'''
/-- Flash interface (spec/13). -/
structure Fli where
  /-- Size code of the fitted array (R315), a pin of the macro port. -/
  size : Nat := 0
  seq : Option FSeq := none
  /-- The running program, and the running or suspended erase. -/
  prog : Option FOp := none
  era : Option FOp := none
  susp : Bool := false
  swsus : Bool := false
  /-- A suspend is requested and not issued; one is issued and not done (R332). -/
  want : Bool := false
  going : Bool := false
  /-- RESUME waits for the running program. -/
  resume : Bool := false
  /-- Lines of the branch cache, most recently used first (R319), and of the prefetch buffer (R320). -/
  bcache : List Nat := []
  pbuf : List Nat := []
  last : Option Nat := none
  /-- Lines that prefetch has dropped since the last line served (R320). -/
  pskip : List Nat := []
  /-- Words programmed since their sector was erased. -/
  fprog : SMap Nat := []
  /-- Slot and sequence number of the newest journal entry; none when the journal is empty. -/
  jnew : Option (Nat × Nat) := none
  /-- KIND that the end of the erase is still to write to the journal (R326 step 5). -/
  fin : Option Nat := none
  /-- Slots still to be rewritten as DONE once the hold-up ends: journal slot, sequence number, sector (R301, R329). -/
  redo : List (Nat × Nat × Nat) := []
  /-- The erase has starved (R333). -/
  starved : Bool := false
  /-- Sectors still to be recovered: journal slot, sequence number, sector (R329). -/
  repair : List (Nat × Nat × Nat) := []
  deriving DecidableEq, Repr

/-- An operation that holds a slot group of the big-number engine (R334, R337). -/
structure EOp where
  /-- Slots of the group: 1, 2 or 4. -/
  slots : Nat
  cmd : Word
  coach : Nat
  /-- It came by BNKEY. -/
  key : Bool
  /-- Consignment entry and its allocation count. -/
  entry : Nat
  gen : Nat
  aborting : Bool
  deriving DecidableEq, Repr

/-- A loaded entry of the curve table (R348 to R350). -/
structure Curve where
  /-- 0 EMPTY, 1 CHECKING, 2 VALID, 3 INVALID. -/
  state : Nat := 0
  mont : Bool := false
  code : Nat := 0
  gen : Nat := 0
  pbits : Nat := 0
  p : Nat := 0
  a : Nat := 0
  b : Nat := 0
  gx : Nat := 0
  gy : Nat := 0
  n : Nat := 0
  deriving DecidableEq, Repr

/-- A key slot (R351): the two shares of its 72 key bytes and descriptor. -/
structure Key where
  share0 : BitVec 640 := 0
  share1 : BitVec 640 := 0
  deriving DecidableEq, Repr

/-- Big-number engine (spec/14). -/
structure Bne where
  /-- Running and aborting operations, by the lowest slot of their group. -/
  ops : SMap (Option EOp) := []
  curves : SMap Curve := []
  keys : SMap Key := []
  /-- Curve load in progress: entry and slot. -/
  cload : Option (Nat × Nat) := none
  /-- Slots of aborted curve loads whose operand memory is still to be cleared (R347). -/
  lab : List Nat := []
  zeroing : Bool := false
  rngerr : Bool := false
  deriving DecidableEq, Repr


/-- Stele store (spec/12). -/
structure Stl where
  /-- The calibration restore in progress (R313): the SRC code of the copy it writes, and the word writes it still owes. -/
  restore : Option (Nat × List (Nat × Nat)) := none
  /-- The retries of those writes, as far as the command that asked for the restore says (R299). -/
  tries : List Nat := []
  /-- User copies that a failed restore left invalid (R313), until a word of them is written. -/
  lost : List Nat := []
  /-- The Keystone had the last of the turns that it and the ledger writer share (R300). -/
  last : Bool := false
  /-- Words that the remap in progress has copied as uncorrectable (R304). -/
  bad : List Nat := []
  /-- Record being applied: its SRC code, SEQ and trim words 1 to 8 (R312). -/
  apply : Option (Nat × Nat × List DWord) := none
  /-- Writes that wait for their turn and whose requester does not: of a coach an L0 restart has freed (R183), of the
  wrapper (R378), and of the decommissioning (R377). -/
  late : List SAcc := []
  deriving DecidableEq, Repr

/-- Writable microstore regions (spec/10), equal in every lane: slots 0 to 1,023 are microwords, those from 1,024
dispatch entries. -/
structure Mcs where
  vact : SMap Nat := []
  vstg : SMap Nat := []
  cact : SMap Nat := []
  cstg : SMap Nat := []
  /-- The region being switched (R265): true for the CMR. -/
  sw : Option Bool := none
  /-- Digests being computed (R268), the first one now: 0 active vendor, 1 active CMR, 2 staged vendor, 3 staged CMR. -/
  dig : List Nat := [0, 1]
  deriving DecidableEq, Repr

/-- A request on the MQ channel: WRITE, MQ_ADDR, MQ_BE, MQ_DATA and MQ_UNVER (R373). -/
structure MqReq where
  write : Bool
  addr : Word
  be : BitVec 8
  data : DWord
  unver : Bool
  deriving DecidableEq, Repr

/-- An outbound request that holds a tag (R373, R374). -/
structure OutReq where
  entry : Nat
  gen : Nat
  /-- The request as it was sent; a resend repeats it. -/
  req : MqReq
  tries : Nat
  /-- Answered BUSY; waits to be sent again. -/
  busy : Bool
  /-- The unit was closed meanwhile: a response is ignored (R371). -/
  gone : Bool
  deriving DecidableEq, Repr

/-- A response on the SS channel: tag, STAT and data (R373). -/
structure Resp where
  tag : Nat
  stat : Nat
  data : DWord
  deriving DecidableEq, Repr

/-- Host port (spec/15). -/
structure Hpt where
  out : SMap (Option OutReq) := []
  /-- The last response sent on the SS channel. An inbound request is answered by the command that brings it. -/
  last : Option Resp := none
  deriving DecidableEq, Repr

/-- Power island, clocks and wrapper (spec/15). -/
structure Pwr where
  /-- CAUSE of the reset in progress, while `up` is false. -/
  cause : Nat := 1
  /-- VBLK has been above 1.60 V for 1 ms (R357): the power-on or brown-out cause has gone. -/
  good : Bool := false
  /-- BLK_FAIL is held through a reset of cause CLOCK (R363). -/
  failHeld : Bool := false
  /-- The boot ROM has still to run its steps after an L0 restart (R368). -/
  boot : Bool := false
  /-- The on-demand oscillator runs (R116). -/
  osc : Bool := false
  /-- Wrapper instruction in force (R378), and the WS_L3 data register. -/
  wir : Nat := 0
  wdr : DWord := 0
  deriving DecidableEq, Repr

/-- No command of the model faults: every abnormal event of the spec is an exception, a flag or a reset.
`halted` is the name kept for a machine without power; no meaning raises it (safe). -/
inductive Fault where
  | halted
  deriving DecidableEq, Repr

/-- A command without a meaning yet (safe: nothing follows from it). -/
inductive Refusal where
  | notModelled (mnemonic : String)
  deriving DecidableEq, Repr

/-- The whole machine. -/
structure State where
  /-- Commands waiting, first in, first out (the model's own). -/
  pending : List Instr
  /-- Memory: banks, Stele, flash array, operand memory; unlisted bytes read as `unlisted`. -/
  mem : List Host.Cell
  /-- ECC condition of words by byte address: 1 single-bit error, 2 uncorrectable. -/
  ecc : SMap Nat
  /-- Control registers by address; unlisted ones hold their reset value. -/
  csr : SMap Word
  /-- Response word of the last register row (the model's own). -/
  bus : Word
  /-- Free values drawn (the model's own). -/
  draws : Nat
  /-- Milestone cycles since reset. -/
  cycles : Nat
  /-- Power good and reset released: the lanes run (R364). -/
  up : Bool
  coach : SMap Coach
  fast : Coach
  /-- The FAST handler runs, over this interrupted coach (R151). -/
  fastOn : Option (Option Nat)
  /-- A FAST delivery waits in the Keystone (R201). -/
  fastPend : Bool
  /-- READY and RUN coaches in queue order (R134). -/
  queue : List Nat
  /-- Running coach of each lane set (R137). -/
  run0 : Option Nat
  run1 : Option Nat
  run2 : Option Nat
  /-- Lane sets whose coach has just taken a transfer, so that another may borrow a cycle (R110). -/
  gaps : List Nat
  div : SMap (Option Divider)
  cons : SMap Cons
  /-- Next program-order number. -/
  order : Nat
  sbox : SMap SBox
  /-- Occupied levels, most recently entered first (R182). -/
  sbOrder : List Nat
  l0cnt : Nat
  src : SMap Src
  bank : SMap Bank
  lnc : Lnc
  mls : Mls
  fli : Fli
  bne : Bne
  stl : Stl
  mcs : Mcs
  hpt : Hpt
  pwr : Pwr
  /-- Lines of the instruction cache of a lane set, by 128 × set + cache set, most recently used first (R121). -/
  icache : SMap (List Nat)
  /-- Internal items that their senders have, oldest first (R21, R22). -/
  mtr : List MtrSent
  /-- Mortar items in their retry sequences (R20). -/
  mret : List MtrRetry
  /-- Records of MOVEs between two steps in the image of a parked coach, by its address (the model's own, R91). -/
  moves : List (Nat × MoveRun)
  /-- Stores and atomics whose consignments completed before their unit performed them, with their entries (R148). -/
  lateAcc : List (Nat × Cons)
  deriving DecidableEq, Repr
'''
* [Exercise details]
Copy range, inclusive: the line holding "gaps : List Nat" to the line holding "mtr : List MtrSent". Reproduce exactly those lines of the records above and no others.

* [Output]
  gaps : List Nat
  div : SMap (Option Divider)
  cons : SMap Cons
  /-- Next program-order number. -/
  order : Nat
  sbox : SMap SBox
  /-- Occupied levels, most recently entered first (R182). -/
  sbOrder : List Nat
  l0cnt : Nat
  src : SMap Src
  bank : SMap Bank
  lnc : Lnc
  mls : Mls
  fli : Fli
  bne : Bne
  stl : Stl
  mcs : Mcs
  hpt : Hpt
  pwr : Pwr
  /-- Lines of the instruction cache of a lane set, by 128 × set + cache set, most recently used first (R121). -/
  icache : SMap (List Nat)
  /-- Internal items that their senders have, oldest first (R21, R22). -/
  mtr : List MtrSent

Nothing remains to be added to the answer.